-- ==== Sys2Proof/Certificates/Slice0/Obligations.lean ====
section
/-! DEFINITION. The statements for the provers. -/

open Sys2Proof Sys2Proof.Machine

/-! ### The queue -/

/-- The block's own law: a step takes the command at the front of the queue and runs it with the rest. -/
def Obligations.StepRunsFrontCommand : Prop :=
  ∀ (s : State) (c : Instr) (rest : List Instr), s.pending = c :: rest →
    step s = exec c { s with pending := rest }

/-- A command changes no waiting command: only `step` touches the queue (the model's choice, log 1). -/
def Obligations.CommandLeavesQueue : Prop :=
  ∀ (c : Instr) (s t : State), exec c s = .next t → t.pending = s.pending

/-- On an empty queue with nothing due, one reference tick passes (the model's choice, log 1): what R1, R5, R6,
R11 and R25 say of a tick, and nothing else. Ticks that pass with a command are such ticks one by one, what falls
on each tick before the next (R2, R11, R12, R25; that they pass with the command is the model's choice, log 2). That the
strobe ends with the tick is the model's choice (log 34). -/
def Obligations.IdleStepIsOneTick : Prop :=
  ∀ s : State,
    let counted : State := { s with
      cadence :=
        if s.cadence.run = .stopped then s.cadence
        else if s.cadence.lateOpen = true then
          { s.cadence with
            measure := min (s.cadence.measure + 1) 268435455
            lateCount := min (s.cadence.lateCount + 1) s.cadence.active.tolerance }
        else
          { s.cadence with
            measure := min (s.cadence.measure + 1) 268435455
            counter := s.cadence.counter - 1 }
      timecode := { s.timecode with baseCounter := s.timecode.baseCounter - 1 }
      intake := { s.intake with strobe := false } }
    (s.pending = [] → s.due = none →
      (s.cadence.edgeLatch = false → step s = .next counted) ∧
      (s.cadence.edgeLatch = true → step s = .next counted.sampleEdge)) ∧
    (s.cadence.edgeLatch = false → s.pass 1 = counted) ∧
    (s.cadence.edgeLatch = true → s.pass 1 = counted.sampleEdge) ∧
    s.elapse 0 = s ∧ (∀ n, s.elapse (n + 1) = (s.settle.pass 1).elapse n) ∧
    (s.expiryDue = false → s.closeDue = false → s.boundaryDue = false → s.settle = s) ∧
    (s.expiryDue = true → s.cadence.active.mode = .free ∨ s.cadence.lock ≠ .locked →
      s.settle = s.frameStart .expiry) ∧
    (s.closeDue = true → s.settle = s.frameStart .close)

/-! ### The register window -/

/-- R162: what a read of each register of the window gives, and 0 elsewhere; the status fields by R171. -/
def Obligations.RegisterReadValues : Prop :=
  ∀ s : State,
    s.readRegister 0x000 = s.board.anchor.setWidth 32 ∧
    s.readRegister 0x004 = (s.board.anchor >>> 32).setWidth 32 ∧
    s.readRegister 0x008 = 0#32 ∧
    (s.readRegister 0x00C).setWidth 8 = s.notices.cause ∧
    (s.readRegister 0x010).setWidth 8 = s.notices.mask ∧
    s.readRegister 0x014 = s.readRegister 0x010 ∧
    (s.readRegister 0x018).toNat =
      s.board.mode.code + 16 * s.board.result.code + (if s.board.clamped then 256 else 0) ∧
    ∀ offset, 0x01C ≤ offset → s.readRegister offset = 0#32

/-- BOARD_ANCHOR_LOW stores the staging word and changes nothing else; an ignored write changes nothing. R162 speaks of
writes of less than 32 bits; that a wider one at an offset of the row changes nothing too is the model's choice (log
45). -/
def Obligations.AnchorLowAndIgnoredWrites : Prop :=
  ∀ (s : State) (value : Word) (offset : BitVec 12) (bytes : Nat),
    exec (.boardAnchorLow value) s = .next { s with board := { s.board with staging := value } } ∧
    exec (.ignoredRegisterWrite offset bytes value) s = .next s

/-- NOTICE_CAUSE clears exactly the causes written as 1; a 1 in SNAPSHOT or FAULT frees that latch; nothing
else changes, and no MSI is sent. -/
def Obligations.NoticeCauseClearsWrittenBits : Prop :=
  ∀ (s : State) (value : Word), ∃ t : State,
    exec (.noticeCause value) s = .next t ∧
    (∀ i < 8, t.notices.cause.getLsbD i = (s.notices.cause.getLsbD i && !value.getLsbD i)) ∧
    t.notices.snapshotLatch = (s.notices.snapshotLatch && !value.getLsbD 6) ∧
    t.faultRecord.latch = (s.faultRecord.latch && !value.getLsbD 4) ∧
    t = { s with
      notices := { s.notices with cause := t.notices.cause, snapshotLatch := t.notices.snapshotLatch }
      faultRecord := { s.faultRecord with latch := t.faultRecord.latch } }

/-- NOTICE_MASK_SET and NOTICE_MASK_CLEAR set and clear exactly the mask bits written as 1; only the clear
can send an MSI, and it does when the signalling set becomes non-empty. -/
def Obligations.NoticeMaskWrites : Prop :=
  ∀ (s : State) (value : Word), ∃ t u : State,
    exec (.noticeMaskSet value) s = .next t ∧
    exec (.noticeMaskClear value) s = .next u ∧
    (∀ i < 8, t.notices.mask.getLsbD i = (s.notices.mask.getLsbD i || value.getLsbD i)) ∧
    (∀ i < 8, u.notices.mask.getLsbD i = (s.notices.mask.getLsbD i && !value.getLsbD i)) ∧
    t = { s with notices := { s.notices with mask := t.notices.mask } } ∧
    u = { s with
      notices := { s.notices with mask := u.notices.mask }
      link := s.link ++ msiFor s.notices { s.notices with mask := u.notices.mask } }

/-- A fault report: with the latch free the record is filled and FAULT raised; with the latch held only MORE
and the later-fault count move. R186 has the MSI follow the record, and only a Frame Report writes that to memory
(R183): that it is sent at the latching, ahead of any such report, is the model's choice (log 52). -/
def Obligations.FaultRecordLatches : Prop :=
  ∀ (s : State) (c : FaultClass) (frame take detail : Word),
    (s.faultRecord.latch = false →
      s.reportFault c frame take detail = State.withCauses { s with
        faultRecord := { cls := some c, frame := frame, take := take, detail := detail, more := false,
                         later := 0, latch := true } } 0x10#8) ∧
    (s.faultRecord.latch = true →
      s.reportFault c frame take detail = { s with
        faultRecord := { s.faultRecord with
          more := true, later := min 4294967295 (s.faultRecord.later + 1) } })
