-- ==== Sys2Proof/Laws/Frames.lean ====
section
/-! SUPPORT. What the compound operations leave alone: one lemma for each, naming every field it does not touch. -/

namespace Sys2Proof.Machine

theorem State.translate_frame (s : State) (c : Client) (a : Nat) :
    (s.translate c a).1.cadence = s.cadence ∧
    (s.translate c a).1.timecode = s.timecode ∧
    (s.translate c a).1.intake = s.intake ∧
    (s.translate c a).1.lanes = s.lanes ∧
    (s.translate c a).1.governor = s.governor ∧
    (s.translate c a).1.store = s.store ∧
    (s.translate c a).1.takes = s.takes ∧
    (s.translate c a).1.writer = s.writer ∧
    (s.translate c a).1.board = s.board ∧
    (s.translate c a).1.chain = s.chain ∧
    (s.translate c a).1.notices = s.notices ∧
    (s.translate c a).1.faultRecord = s.faultRecord ∧
    (s.translate c a).1.counters = s.counters ∧
    (s.translate c a).1.reportSequence = s.reportSequence ∧
    (s.translate c a).1.freeIndex = s.freeIndex ∧
    (s.translate c a).1.lastResult = s.lastResult ∧
    (s.translate c a).1.pending = s.pending := by unfold State.translate; dsimp only; (repeat' split) <;> simp

theorem State.serveMisses_frame (n : Nat) (s : State) :
    (State.serveMisses n s).1.cadence = s.cadence ∧
    (State.serveMisses n s).1.timecode = s.timecode ∧
    (State.serveMisses n s).1.intake = s.intake ∧
    (State.serveMisses n s).1.lanes = s.lanes ∧
    (State.serveMisses n s).1.governor = s.governor ∧
    (State.serveMisses n s).1.store = s.store ∧
    (State.serveMisses n s).1.takes = s.takes ∧
    (State.serveMisses n s).1.writer = s.writer ∧
    (State.serveMisses n s).1.board = s.board ∧
    (State.serveMisses n s).1.chain = s.chain ∧
    (State.serveMisses n s).1.notices = s.notices ∧
    (State.serveMisses n s).1.faultRecord = s.faultRecord ∧
    (State.serveMisses n s).1.counters = s.counters ∧
    (State.serveMisses n s).1.reportSequence = s.reportSequence ∧
    (State.serveMisses n s).1.freeIndex = s.freeIndex ∧
    (State.serveMisses n s).1.lastResult = s.lastResult ∧
    (State.serveMisses n s).1.pending = s.pending := by
  induction n generalizing s with
  | zero => simp [State.serveMisses]
  | succ k ih => unfold State.serveMisses; (repeat' split) <;> simp [ih]

theorem State.settleFetch_frame (s : State) (p : Nat) (a : Answer) :
    (s.settleFetch p a).1.cadence = s.cadence ∧
    (s.settleFetch p a).1.timecode = s.timecode ∧
    (s.settleFetch p a).1.intake = s.intake ∧
    (s.settleFetch p a).1.lanes = s.lanes ∧
    (s.settleFetch p a).1.governor = s.governor ∧
    (s.settleFetch p a).1.store = s.store ∧
    (s.settleFetch p a).1.takes = s.takes ∧
    (s.settleFetch p a).1.writer = s.writer ∧
    (s.settleFetch p a).1.board = s.board ∧
    (s.settleFetch p a).1.chain = s.chain ∧
    (s.settleFetch p a).1.notices = s.notices ∧
    (s.settleFetch p a).1.faultRecord = s.faultRecord ∧
    (s.settleFetch p a).1.counters = s.counters ∧
    (s.settleFetch p a).1.reportSequence = s.reportSequence ∧
    (s.settleFetch p a).1.freeIndex = s.freeIndex ∧
    (s.settleFetch p a).1.lastResult = s.lastResult ∧
    (s.settleFetch p a).1.pending = s.pending := by simp [State.settleFetch, State.serveMisses_frame]

theorem State.trimStore_frame (s : State) :
    (s.trimStore).cadence = s.cadence ∧
    (s.trimStore).timecode = s.timecode ∧
    (s.trimStore).intake = s.intake ∧
    (s.trimStore).lanes = s.lanes ∧
    (s.trimStore).governor = s.governor ∧
    (s.trimStore).takes = s.takes ∧
    (s.trimStore).writer = s.writer ∧
    (s.trimStore).aperture = s.aperture ∧
    (s.trimStore).board = s.board ∧
    (s.trimStore).chain = s.chain ∧
    (s.trimStore).notices = s.notices ∧
    (s.trimStore).faultRecord = s.faultRecord ∧
    (s.trimStore).counters = s.counters ∧
    (s.trimStore).reportSequence = s.reportSequence ∧
    (s.trimStore).link = s.link ∧
    (s.trimStore).nextTag = s.nextTag ∧
    (s.trimStore).freeIndex = s.freeIndex ∧
    (s.trimStore).lastResult = s.lastResult ∧
    (s.trimStore).pending = s.pending := by simp [State.trimStore]

theorem State.activate_frame (s : State) (p : Profile) :
    (s.activate p).cadence = s.cadence ∧
    (s.activate p).intake = s.intake ∧
    (s.activate p).lanes = s.lanes ∧
    (s.activate p).store = s.store ∧
    (s.activate p).writer = s.writer ∧
    (s.activate p).aperture = s.aperture ∧
    (s.activate p).board = s.board ∧
    (s.activate p).chain = s.chain ∧
    (s.activate p).notices = s.notices ∧
    (s.activate p).faultRecord = s.faultRecord ∧
    (s.activate p).counters = s.counters ∧
    (s.activate p).reportSequence = s.reportSequence ∧
    (s.activate p).link = s.link ∧
    (s.activate p).nextTag = s.nextTag ∧
    (s.activate p).freeIndex = s.freeIndex ∧
    (s.activate p).lastResult = s.lastResult ∧
    (s.activate p).pending = s.pending := by simp [State.activate]

theorem State.activateStopped_frame (s : State) (p : Profile) :
    (s.activateStopped p).cadence = s.cadence ∧
    (s.activateStopped p).intake = s.intake ∧
    (s.activateStopped p).lanes = s.lanes ∧
    (s.activateStopped p).writer = s.writer ∧
    (s.activateStopped p).aperture = s.aperture ∧
    (s.activateStopped p).board = s.board ∧
    (s.activateStopped p).chain = s.chain ∧
    (s.activateStopped p).notices = s.notices ∧
    (s.activateStopped p).faultRecord = s.faultRecord ∧
    (s.activateStopped p).counters = s.counters ∧
    (s.activateStopped p).reportSequence = s.reportSequence ∧
    (s.activateStopped p).link = s.link ∧
    (s.activateStopped p).nextTag = s.nextTag ∧
    (s.activateStopped p).freeIndex = s.freeIndex ∧
    (s.activateStopped p).lastResult = s.lastResult ∧
    (s.activateStopped p).pending = s.pending := by simp [State.activateStopped, State.trimStore_frame, State.activate_frame]

theorem State.profileFrameStart_frame (s : State) :
    (s.profileFrameStart).cadence = s.cadence ∧
    (s.profileFrameStart).intake = s.intake ∧
    (s.profileFrameStart).lanes = s.lanes ∧
    (s.profileFrameStart).store = s.store ∧
    (s.profileFrameStart).writer = s.writer ∧
    (s.profileFrameStart).aperture = s.aperture ∧
    (s.profileFrameStart).board = s.board ∧
    (s.profileFrameStart).chain = s.chain ∧
    (s.profileFrameStart).notices = s.notices ∧
    (s.profileFrameStart).faultRecord = s.faultRecord ∧
    (s.profileFrameStart).counters = s.counters ∧
    (s.profileFrameStart).reportSequence = s.reportSequence ∧
    (s.profileFrameStart).link = s.link ∧
    (s.profileFrameStart).nextTag = s.nextTag ∧
    (s.profileFrameStart).freeIndex = s.freeIndex ∧
    (s.profileFrameStart).lastResult = s.lastResult ∧
    (s.profileFrameStart).pending = s.pending := by unfold State.profileFrameStart; (repeat' split) <;> simp [State.activate_frame]

theorem State.closeTake_frame (s : State) (n : Word) (c : CloseCause) :
    (s.closeTake n c).cadence = s.cadence ∧
    (s.closeTake n c).timecode = s.timecode ∧
    (s.closeTake n c).intake = s.intake ∧
    (s.closeTake n c).lanes = s.lanes ∧
    (s.closeTake n c).governor = s.governor ∧
    (s.closeTake n c).store = s.store ∧
    (s.closeTake n c).writer = s.writer ∧
    (s.closeTake n c).aperture = s.aperture ∧
    (s.closeTake n c).chain = s.chain ∧
    (s.closeTake n c).notices = s.notices ∧
    (s.closeTake n c).faultRecord = s.faultRecord ∧
    (s.closeTake n c).counters = s.counters ∧
    (s.closeTake n c).reportSequence = s.reportSequence ∧
    (s.closeTake n c).link = s.link ∧
    (s.closeTake n c).nextTag = s.nextTag ∧
    (s.closeTake n c).freeIndex = s.freeIndex ∧
    (s.closeTake n c).lastResult = s.lastResult ∧
    (s.closeTake n c).pending = s.pending := by unfold State.closeTake; split <;> simp

theorem State.baseBoundary_frame (s : State) :
    (s.baseBoundary).cadence = s.cadence ∧
    (s.baseBoundary).intake = s.intake ∧
    (s.baseBoundary).lanes = s.lanes ∧
    (s.baseBoundary).governor = s.governor ∧
    (s.baseBoundary).store = s.store ∧
    (s.baseBoundary).takes = s.takes ∧
    (s.baseBoundary).writer = s.writer ∧
    (s.baseBoundary).aperture = s.aperture ∧
    (s.baseBoundary).board = s.board ∧
    (s.baseBoundary).chain = s.chain ∧
    (s.baseBoundary).notices = s.notices ∧
    (s.baseBoundary).faultRecord = s.faultRecord ∧
    (s.baseBoundary).counters = s.counters ∧
    (s.baseBoundary).reportSequence = s.reportSequence ∧
    (s.baseBoundary).link = s.link ∧
    (s.baseBoundary).nextTag = s.nextTag ∧
    (s.baseBoundary).freeIndex = s.freeIndex ∧
    (s.baseBoundary).lastResult = s.lastResult ∧
    (s.baseBoundary).pending = s.pending := by unfold State.baseBoundary; split <;> simp

theorem State.commitIfDone_frame (s : State) (i : Nat) :
    (s.commitIfDone i).cadence = s.cadence ∧
    (s.commitIfDone i).timecode = s.timecode ∧
    (s.commitIfDone i).governor = s.governor ∧
    (s.commitIfDone i).takes = s.takes ∧
    (s.commitIfDone i).writer = s.writer ∧
    (s.commitIfDone i).aperture = s.aperture ∧
    (s.commitIfDone i).board = s.board ∧
    (s.commitIfDone i).chain = s.chain ∧
    (s.commitIfDone i).notices = s.notices ∧
    (s.commitIfDone i).faultRecord = s.faultRecord ∧
    (s.commitIfDone i).counters = s.counters ∧
    (s.commitIfDone i).reportSequence = s.reportSequence ∧
    (s.commitIfDone i).link = s.link ∧
    (s.commitIfDone i).nextTag = s.nextTag ∧
    (s.commitIfDone i).freeIndex = s.freeIndex ∧
    (s.commitIfDone i).lastResult = s.lastResult ∧
    (s.commitIfDone i).pending = s.pending := by unfold State.commitIfDone; (repeat' split) <;> simp

theorem State.complete_frame (s : State) (l : Lane) (t : Ticket) (g : Nat) (r : LaneResult) :
    (s.complete l t g r).cadence = s.cadence ∧
    (s.complete l t g r).timecode = s.timecode ∧
    (s.complete l t g r).takes = s.takes ∧
    (s.complete l t g r).writer = s.writer ∧
    (s.complete l t g r).aperture = s.aperture ∧
    (s.complete l t g r).board = s.board ∧
    (s.complete l t g r).chain = s.chain ∧
    (s.complete l t g r).notices = s.notices ∧
    (s.complete l t g r).faultRecord = s.faultRecord ∧
    (s.complete l t g r).reportSequence = s.reportSequence ∧
    (s.complete l t g r).link = s.link ∧
    (s.complete l t g r).nextTag = s.nextTag ∧
    (s.complete l t g r).freeIndex = s.freeIndex ∧
    (s.complete l t g r).lastResult = s.lastResult ∧
    (s.complete l t g r).pending = s.pending := by simp [State.complete, State.commitIfDone_frame]

theorem State.dropTicket_frame (s : State) (t : Ticket) :
    (s.dropTicket t).cadence = s.cadence ∧
    (s.dropTicket t).timecode = s.timecode ∧
    (s.dropTicket t).governor = s.governor ∧
    (s.dropTicket t).takes = s.takes ∧
    (s.dropTicket t).writer = s.writer ∧
    (s.dropTicket t).aperture = s.aperture ∧
    (s.dropTicket t).board = s.board ∧
    (s.dropTicket t).chain = s.chain ∧
    (s.dropTicket t).notices = s.notices ∧
    (s.dropTicket t).faultRecord = s.faultRecord ∧
    (s.dropTicket t).counters = s.counters ∧
    (s.dropTicket t).reportSequence = s.reportSequence ∧
    (s.dropTicket t).link = s.link ∧
    (s.dropTicket t).nextTag = s.nextTag ∧
    (s.dropTicket t).freeIndex = s.freeIndex ∧
    (s.dropTicket t).lastResult = s.lastResult ∧
    (s.dropTicket t).pending = s.pending := by simp [State.dropTicket]

theorem State.showLoss_frame (s : State) (t : Ticket) :
    (s.showLoss t).cadence = s.cadence ∧
    (s.showLoss t).timecode = s.timecode ∧
    (s.showLoss t).intake = s.intake ∧
    (s.showLoss t).governor = s.governor ∧
    (s.showLoss t).store = s.store ∧
    (s.showLoss t).takes = s.takes ∧
    (s.showLoss t).writer = s.writer ∧
    (s.showLoss t).aperture = s.aperture ∧
    (s.showLoss t).board = s.board ∧
    (s.showLoss t).chain = s.chain ∧
    (s.showLoss t).notices = s.notices ∧
    (s.showLoss t).faultRecord = s.faultRecord ∧
    (s.showLoss t).counters = s.counters ∧
    (s.showLoss t).reportSequence = s.reportSequence ∧
    (s.showLoss t).link = s.link ∧
    (s.showLoss t).nextTag = s.nextTag ∧
    (s.showLoss t).freeIndex = s.freeIndex ∧
    (s.showLoss t).lastResult = s.lastResult ∧
    (s.showLoss t).pending = s.pending := by unfold State.showLoss; split <;> simp

theorem State.reservationFailure_frame (s : State) (t : Ticket) (k : Lack) :
    (s.reservationFailure t k).cadence = s.cadence ∧
    (s.reservationFailure t k).timecode = s.timecode ∧
    (s.reservationFailure t k).governor = s.governor ∧
    (s.reservationFailure t k).writer = s.writer ∧
    (s.reservationFailure t k).aperture = s.aperture ∧
    (s.reservationFailure t k).chain = s.chain ∧
    (s.reservationFailure t k).reportSequence = s.reportSequence ∧
    (s.reservationFailure t k).nextTag = s.nextTag ∧
    (s.reservationFailure t k).freeIndex = s.freeIndex ∧
    (s.reservationFailure t k).lastResult = s.lastResult ∧
    (s.reservationFailure t k).pending = s.pending := by unfold State.reservationFailure; split <;> simp [State.closeTake_frame, State.dropTicket_frame, State.showLoss_frame]

theorem State.withReservation_frame (s : State) (i : Nat) (st : Store) (v : Verdict) :
    (s.withReservation i st v).cadence = s.cadence ∧
    (s.withReservation i st v).timecode = s.timecode ∧
    (s.withReservation i st v).intake = s.intake ∧
    (s.withReservation i st v).governor = s.governor ∧
    (s.withReservation i st v).takes = s.takes ∧
    (s.withReservation i st v).writer = s.writer ∧
    (s.withReservation i st v).aperture = s.aperture ∧
    (s.withReservation i st v).board = s.board ∧
    (s.withReservation i st v).chain = s.chain ∧
    (s.withReservation i st v).notices = s.notices ∧
    (s.withReservation i st v).faultRecord = s.faultRecord ∧
    (s.withReservation i st v).counters = s.counters ∧
    (s.withReservation i st v).reportSequence = s.reportSequence ∧
    (s.withReservation i st v).link = s.link ∧
    (s.withReservation i st v).nextTag = s.nextTag ∧
    (s.withReservation i st v).freeIndex = s.freeIndex ∧
    (s.withReservation i st v).lastResult = s.lastResult ∧
    (s.withReservation i st v).pending = s.pending := by unfold State.withReservation; cases v <;> simp

theorem State.startJob_frame (s : State) (l : Lane) (j : Job) :
    (s.startJob l j).cadence = s.cadence ∧
    (s.startJob l j).timecode = s.timecode ∧
    (s.startJob l j).intake = s.intake ∧
    (s.startJob l j).governor = s.governor ∧
    (s.startJob l j).store = s.store ∧
    (s.startJob l j).takes = s.takes ∧
    (s.startJob l j).writer = s.writer ∧
    (s.startJob l j).aperture = s.aperture ∧
    (s.startJob l j).board = s.board ∧
    (s.startJob l j).chain = s.chain ∧
    (s.startJob l j).notices = s.notices ∧
    (s.startJob l j).faultRecord = s.faultRecord ∧
    (s.startJob l j).counters = s.counters ∧
    (s.startJob l j).reportSequence = s.reportSequence ∧
    (s.startJob l j).link = s.link ∧
    (s.startJob l j).freeIndex = s.freeIndex ∧
    (s.startJob l j).lastResult = s.lastResult ∧
    (s.startJob l j).pending = s.pending := by simp [State.startJob]
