/-- A suspended writer: its FULL scan, and its suspension attempt, with a picture in hand and with an ending take that
waits for the attempt. -/
theorem witness_ChunkEntryRead_beside :
    let suspended : State → State := fun x => { x with writer := { x.writer with
      suspended := true
      proxyPool := { x.writer.proxyPool with attempt := some { tag := 8, entry := 0, left := 1 } } } }
    let ending : Work := Work.fresh true .trailer 0#32
    let ends : State := suspended { writing .full with writer := { (writing .full).writer with work := some ending } }
    ((suspended (scanning 1)).writer.suspended = true ∧ Pool.full ≠ .proxy ∧
      ((suspended (scanning 1)).writer.pool .full).attempt = some { tag := 3, entry := 1, left := 1 }) ∧
    (ends.writer.suspended = true ∧ ends.writer.work = some ending ∧ ending.closed = false ∧
      (ends.writer.pool .proxy).attempt = some { tag := 8, entry := 0, left := 1 }) ∧
    ((nextOf (exec (.chunkEntryReadDone 8 (some (entry 0 3#8))) (suspended (writing .full)))).map
      (fun t => (t.writer.phase, t.writer.wait, t.writer.suspended, t.link.length))) =
      some (.writing, none, true, 0) := by decide

/-- A scan of a suspended writer that fails; and an entry on a page the cache holds, with a picture to write. -/
theorem witness_ChunkEntryRead_goesOn :
    (let s := { standby with writer := { standby.writer with
        suspended := true
        proxyPool := { standby.writer.proxyPool with attempt := some { tag := 3, entry := 0, left := 1 } } } }
     s.writer.suspended = true ∧ s.writer.work = none ∧ fieldAt (entry 0 3#8) 4 1 ≠ 1 ∧
      (s.writer.pool .proxy).attempt = some { tag := 3, entry := 0, left := 1 }) ∧
    (let s := cached (scanning 2)
     s.writer.work = some (workAt .full) ∧ (workAt .full).ending = false ∧ (workAt .full).step = .full ∧
      (workAt .full).page = none ∧ (workAt .full).written < 256 ∧ s.takes.table = take7 :: [] ∧
      s.store.list = pair7 :: [] ∧ pair7.pair = some pairData ∧ pair7.take ≠ 0#32 ∧
      pair7.full = some { start := 0, len := 256 } ∧ 0 < (s.writer.pool .full).chunkSize ∧
      fieldAt (entry 18874368 1#8) 4 1 = 1 ∧ fieldAt (entry 18874368 1#8) 0 4 % 2097152 = 0 ∧
      fieldAt (entry 18874368 1#8) 0 4 + (s.writer.pool .full).chunkSize ≤ 4294967296 ∧
      s.aperture.lookup (fieldAt (entry 18874368 1#8) 0 4 / 2097152) = some (0, 0x40000000#64)) := by decide

/-- R151: a step that goes on into a new chunk on the page of the byte before keeps its translation; on another page
it asks. The picture is at byte 100 of 256, the cache is empty. -/
theorem test_page_held_into_new_chunk :
    let state : Nat → State := fun page =>
      let x := scanning 2
      { x with writer := { x.writer with
        work := some { workAt .full with written := 100, page := some (page, 0x70000000#64) } } }
    ((nextOf (exec (.chunkEntryReadDone 3 (some (entry 18874368 1#8))) (state 9))).map fun u =>
      ((u.link.drop (state 9).link.length)[1]?, u.aperture.fetch.isSome)) =
      some (some (.payload 0x70000000#64 .full 100 156), false) ∧
    ((nextOf (exec (.chunkEntryReadDone 3 (some (entry 18874368 1#8))) (state 8))).map fun u =>
      u.aperture.fetch.map Fetch.page) = some (some 9) := by decide

/-- A chunk with a byte left and a full one; its page held, known or missing, with and without a fetch. -/
theorem witness_ChunkEntryRead_places :
    let c : Chunk :=
      { entry := 0, addr := 0x1200000, take := 7#32, sequence := 0, offset := 0, used := 4194303 }
    let s := cached (writing .full)
    let x := { s.writer.fullPool with chunk := some c }
    x.chunk = some c ∧ c.used < x.chunkSize ∧ x.chunkSize ≤ ({ c with used := 4194304 } : Chunk).used ∧
    s.writer.fullPool.chunk = none ∧ (workAt .full).page = none ∧
    s.aperture.lookup ((c.addr + 0) / 2097152) = some (0, 0x40000000#64) ∧
    s.aperture.lookup ((c.addr + c.used) / 2097152) = none ∧ s.aperture.fetch = none ∧
    (fetching s false).aperture.fetch ≠ none ∧
    ({ workAt .full with page := some (10, 0x40000000#64) } : Work).page =
      some ((c.addr + c.used) / 2097152, 0x40000000#64) := by decide

/-- The writer waiting for a PROXY chunk at the patience, or below it. -/
def waitingProxy (count : Nat) : State :=
  let s := writing .proxy
  { s with writer := { s.writer with phase := .waiting, wait := some (.proxy, .noChunk), proxyWait := count } }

**What to produce**
Your task is to retype the entries verbatim, starting with the line that holds "(s.settleFetch p a).1.cadence" and stopping after the line that holds "(s.trimStore).faultRecord = s.faultRecord".

**Your solution**
    (s.settleFetch p a).1.cadence = s.cadence ∧
    (s.settleFetch p a).1.timecode = s.timecode ∧
    (s.settleFetch p a).1.intake = s.intake ∧
    (s.settleFetch p a).1.lanes = s.lanes ∧
    (s.settleFetch p a).1.governor = s.governor ∧
    (s.settleFetch p a).1.store = s.store ∧
    (s.settleFetch p a).1.takes = s.takes ∧
    (s.settleFetch p a).1.writer = s.writer ∧
    (s.settleFetch p a).1.board = s.board ∧
    (s.settleFetch p a).1.chain = s.chain ∧
    (s.settleFetch p a).1.notices = s.notices ∧
    (s.settleFetch p a).1.faultRecord = s.faultRecord ∧
    (s.settleFetch p a).1.counters = s.counters ∧
    (s.settleFetch p a).1.reportSequence = s.reportSequence ∧
    (s.settleFetch p a).1.freeIndex = s.freeIndex ∧
    (s.settleFetch p a).1.lastResult = s.lastResult ∧
    (s.settleFetch p a).1.pending = s.pending := by simp [State.settleFetch, State.serveMisses_frame]

theorem State.trimStore_frame (s : State) :
    (s.trimStore).cadence = s.cadence ∧
    (s.trimStore).timecode = s.timecode ∧
    (s.trimStore).intake = s.intake ∧
    (s.trimStore).lanes = s.lanes ∧
    (s.trimStore).governor = s.governor ∧
    (s.trimStore).takes = s.takes ∧
    (s.trimStore).writer = s.writer ∧
    (s.trimStore).aperture = s.aperture ∧
    (s.trimStore).board = s.board ∧
    (s.trimStore).chain = s.chain ∧
    (s.trimStore).notices = s.notices ∧
    (s.trimStore).faultRecord = s.faultRecord ∧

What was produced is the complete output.